10. Eigentumsvorbehalt:

a) Bis zur Erfüllung aller Forderungen (einschließlich sämtlicher Saldoforderungen aus Kontokorrent), die dem Verkäufer aus jedem Rechtsgrund gegen den Käufer jetzt oder künftig zustehen, werden dem Verkäufer die folgenden Sicherheiten gewährt, die er auf Verlangen nach seiner Wahl freigeben wird, soweit ihr Wert die Forderungen nachhaltig um mehr als 20% übersteigt.

b) Die Ware bleibt Eigentum des Verkäufers oder, soweit sich der Hersteller das Eigentum dem Verkäufer gegenüber vorbehalten hat, Eigentum des Herstellers. Verarbeitung oder Umbildung erfolgen stets für den Verkäufer bzw. Hersteller. Erlischt das (Mit-)Eigentum des Verkäufers durch Verbindung, so wird bereits jetzt vereinbart, dass das (Mit-)Eigentum des Käufers an der einheitlichen Sache wertanteilmäßig (Rechnungswert) auf den Verkäufer übergeht. Der Käufer verwahrt das (Mit-)Eigentum des Verkäufers bzw. Herstellers unentgeltlich.

c) Der Käufer ist berechtigt, die Vorbehaltsware im ordnungsgemäßen Geschäftsverkehr zu verarbeiten und zu veräußern, solange er nicht in Verzug ist.
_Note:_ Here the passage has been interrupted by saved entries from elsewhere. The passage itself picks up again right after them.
/-- The content of a forwarded SYNC: a device that forwards it adds its link delay, which CSC_LINK shows in units of 1/64 ns, and the time
of its stay to the cumulative delay. -/
def syncBody (dly : Nat) (h : PktHead) (sent : Time) (cum tq : Nat) (step : Bool) : Option Int → List Nat
  | none => [sent, tq, b2n step, cum + dly * 1024 + h.stay]
  | some o => [h.src.val, wrap 32 o]

/-- SYNC_PACKET: on a member, the master's departure time, the cumulative delay, tq and the step flag; on the master, the
response of a member with its offset in units of 1/64 ns. The packet is an event of source code 10 (R53, R55). A member steps
by the whole difference with the flag, and else lets its servo correct it (R583, log 71). A member in
SAFE takes the tq carried, LOCKED included (R55, R583 beside R85; log 139, DESIGN CHOICE). -/
def syncPacket (h : PktHead) (sent : Time) (cum tq : Nat) (step : Bool) (response : Option Int) (s00 : State) : State :=
  let (ok, s) := s00.packetIn PK_SYNC h none (syncBody (s00.g CSC_LINK_dly [h.link.val]) h sent cum tq step response)
  if !ok || !s.formed then s
  else match response with
    | some o => if s.isMaster then s.p CSC_MEM_2 [h.src.val] (wrap 32 o) else s
    | none =>
      if !s.isMember then s
      else
        let off : Int := (s.mer.now : Int) - (sent + cum)
        let o := satI (-(2 ^ 31) + 1) (2 ^ 31 - 1) (off / 1024)
        let s1 := (((s.noteEvent 10).p CSC_TOFS [] (wrap 32 o)).onCsc fun c => { c with syncCyc := s.mer.cyc }).putAligned 0 true
        let s2 := (s1.setTq tq).alignCount off
        let (k, drawn) := s2.draw
        let s3 := if s.dev = SAFE then s2 else if step then s2.stepBy (-off) else drawn.correct (s.phaseOf off k)
        s3.stackSend PK_SYNC [s.position, wrap 32 o]

/-- ALIGNMENT: 16 consecutive SYNC packets within ±50 ns. -/
def alignment (s : State) : State :=
  if s.formed && s.isMember && s.csc.alignCnt = 16 && !bitAt (s.g CSC_STAT_aligned) s.position then s.becomeAligned s.position else s

/-- The master sends the instant that it has just fixed (R585). -/
def State.gridSend (s : State) (p : Placed) : State :=
  if s.isMaster && s.formed then s.stackSend PK_GRID [p.t, p.rate] else s

/-- GRID_PACKET: a member takes the next tracked instant and its rate. -/
def gridPacket (x : PktTime) (rate : Nat) (s00 : State) : State :=
  let (ok, s) := s00.packetIn PK_GRID x.head none [x.t, rate]
  let t := x.t
  if !(ok && s.formed && s.isMember) then s
  else
    let p := placeAt t rate
    let last := match s.dch.placed.getLast? with
      | some q => q.now
      | none => s.dch.frame.ts
    let s1 := s.onCsc fun c => { c with gridCyc := s.mer.cyc, fresh := false }
    { s1 with dch := { s1.dch with
      nextT := some { p with sync := s.csc.fresh || s.dch.nextT.any (·.sync), tstep := s.csc.fresh && s.dch.tstep }
      lost := false, lastRate := rate, lastDelta := if last < t then t - last else s.dch.lastDelta } }

/-! ### Publications (R586 to R590) -/

/-- The publication of this device's frame. -/
def State.publication (s : State) : List Byte :=
  let groups := (if s.on CSC_PUB_g0en then [s.g CSC_PUB_g0] else []) ++ (if s.on CSC_PUB_g1en then [s.g CSC_PUB_g1] else [])
  let recs := s.partSlots.filterMap fun n => (s.slot n).part
  let present := 2 ^ recs.length - 1 + 16 * b2n (s.on CSC_PUB_g0en) + 32 * b2n (s.on CSC_PUB_g1en)
  let pmask := s.g CSC_PUB_pmask
  let rec_ (r : PartRec) : List Byte := (r.vals.map fun w => leBytes 4 w.toNat).flatten ++ leBytes 1 r.slot ++ leBytes 1 r.q ++ [0, 0]
  s.dch.frame.header ++ leBytes 2 s.ownCasc
    ++ leBytes 1 (s.position + 8 * b2n (bitAt (s.g CSC_STAT_aligned) s.position)) ++ leBytes 1 present
    ++ leBytes 4 (s.g CSC_PUB_g0 + 8 * s.g CSC_PUB_g1 + 64 * pmask)
    ++ padTo 160 (recs.map rec_).flatten
    ++ (groups.map fun g => ((s.pubEntries g).map fun e => leBytes 4 e.1.toNat).flatten ++ (s.pubEntries g).map fun e => BitVec.ofNat 8 e.2).flatten
    ++ ((bitsOf 24 pmask).map fun p => leBytes 4 (nth s.dch.frame.words p 0).toNat).flatten

def State.sendPub (s : State) : State :=
  if s.formed && s.on GEN_STATE_stacked then s.stackSend PK_PUB (s.publication.map (·.toNat)) else s

/-- The time in a frame header. -/
def headerTime (l : List Byte) : Time := Time.of (leAt l 0 6) (leAt l 6 4) + leAt l 10 2

/-- The cascade deadline of a frame (R589). -/
def deadline (ts : Time) : Time := ts + 319763 * oneNs

/-- The partial records of a publication. -/
def pubParts (m : Nat) (ts : Time) (l : List Byte) : List PartRec :=
  (bitsOf 4 (leAt l 19 1)).map fun i =>
    let o := 24 + 40 * i
    { member := m, ts := ts, slot := leAt l (o + 36) 1, q := leAt l (o + 37) 1
      vals := (List.range 9).map fun k => BitVec.ofNat 32 (leAt l (o + 4 * k) 4) }

/-- The entries of group block i of a publication. -/
def pubBlock (l : List Byte) (i : Nat) : List Ent :=
  let o := 184 + 160 * i
  (List.range 32).map fun e => (BitVec.ofNat 32 (leAt l (o + 4 * e) 4), leAt l (o + 128 + e) 1)

/-- The groups that a publication carries, each with its block. -/
def pubGroups (l : List Byte) : List (Nat × List Ent) :=
  let f := leAt l 19 1
  let w := leAt l 20 4
  (if bitAt f 4 then [(w % 8, pubBlock l 0)] else []) ++ (if bitAt f 5 then [(w / 8 % 8, pubBlock l (b2n (bitAt f 4)))] else [])

/-- A publication that has arrived is used: cascade bits, partial records, remote groups and sample words. -/
def State.usePub (s : State) (m : Nat) (l : List Byte) : State :=
  let ts := headerTime l
  let gs := pubGroups l
  let s1 := { s with
    tmx := { s.tmx with pubs := s.tmx.pubs ++ [(m, leAt l 16 2)] }
    ele := { s.ele with parts := (pubParts m ts l ++ s.ele.parts).take 64 } }
  let s2 := s1.each (List.range 8) fun s r =>
    if s.on PHE_RGRP_en [r] && s.g PHE_RGRP_src [r] = 2 && s.g PHE_RGRP_member [r] = m then
      match gs.find? fun g => g.1 = s.g PHE_RGRP_grp [r] with
      | some g => s.remCascade r g.2
      | none => s
    else s
  let pmask := leAt l 20 4 / 64 % 2 ^ 24
  let o := 184 + 160 * gs.length
  s2.tableDone.each (List.range 24) fun s p =>
    if bitAt pmask p then s.p CSC_RXS [m, p] (leAt l (o + 4 * ((bitsOf 24 (pmask % 2 ^ p)).length)) 4) else s.p CSC_RXS [m, p] 0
Verpfändungen oder Sicherungsübereignungen sind unzulässig. Die aus dem Weiterverkauf oder einem sonstigen Rechtsgrund (Versicherung), unerlaubte Handlung bezüglich der Vorbehaltsware entstehenden Forderungen (einschließlich sämtlicher Saldoforderungen aus Kontokorrent) tritt der Käufer bereits jetzt sicherungshalber in vollem Umfang an den Verkäufer bzw. Hersteller ab. Der Verkäufer bzw. Hersteller ermächtigt ihn widerruflich, die an den Verkäufer bzw. Hersteller abgetretenen Forderungen für dessen Rechnung im eigenen Namen einzuziehen. Diese Einzugsermächtigung kann nur dann widerrufen werden, wenn der Käufer seinen Zahlungsverpflichtungen nicht ordnungsgemäß nachkommt.

d) Bei Zugriffen Dritter auf die Vorbehaltsware wird der Käufer darauf hinweisen, dass die Ware nicht in seinem Eigentum steht und den Verkäufer unverzüglich benachrichtigen.

e) Bei vertragswidrigem Verhalten des Käufers, insbesondere Zahlungsverzug, ist der Verkäufer berechtigt, die Vorbehaltsware zurückzunehmen oder ggf. Abtretung der Herausgabeansprüche des Käufers gegen Dritte zu verlangen. In der Zurücknahme sowie in der Pfändung der Vorbehaltsware durch den Verkäufer liegt, soweit nicht das Abzahlungsgesetz Anwendung findet, kein Rücktritt vom Vertrag.

11. Gerichtsstand und Erfüllungsort:

Der Gerichtsstand und Erfüllungsort ist, soweit gesetzlich zulässig, Esslingen a.N.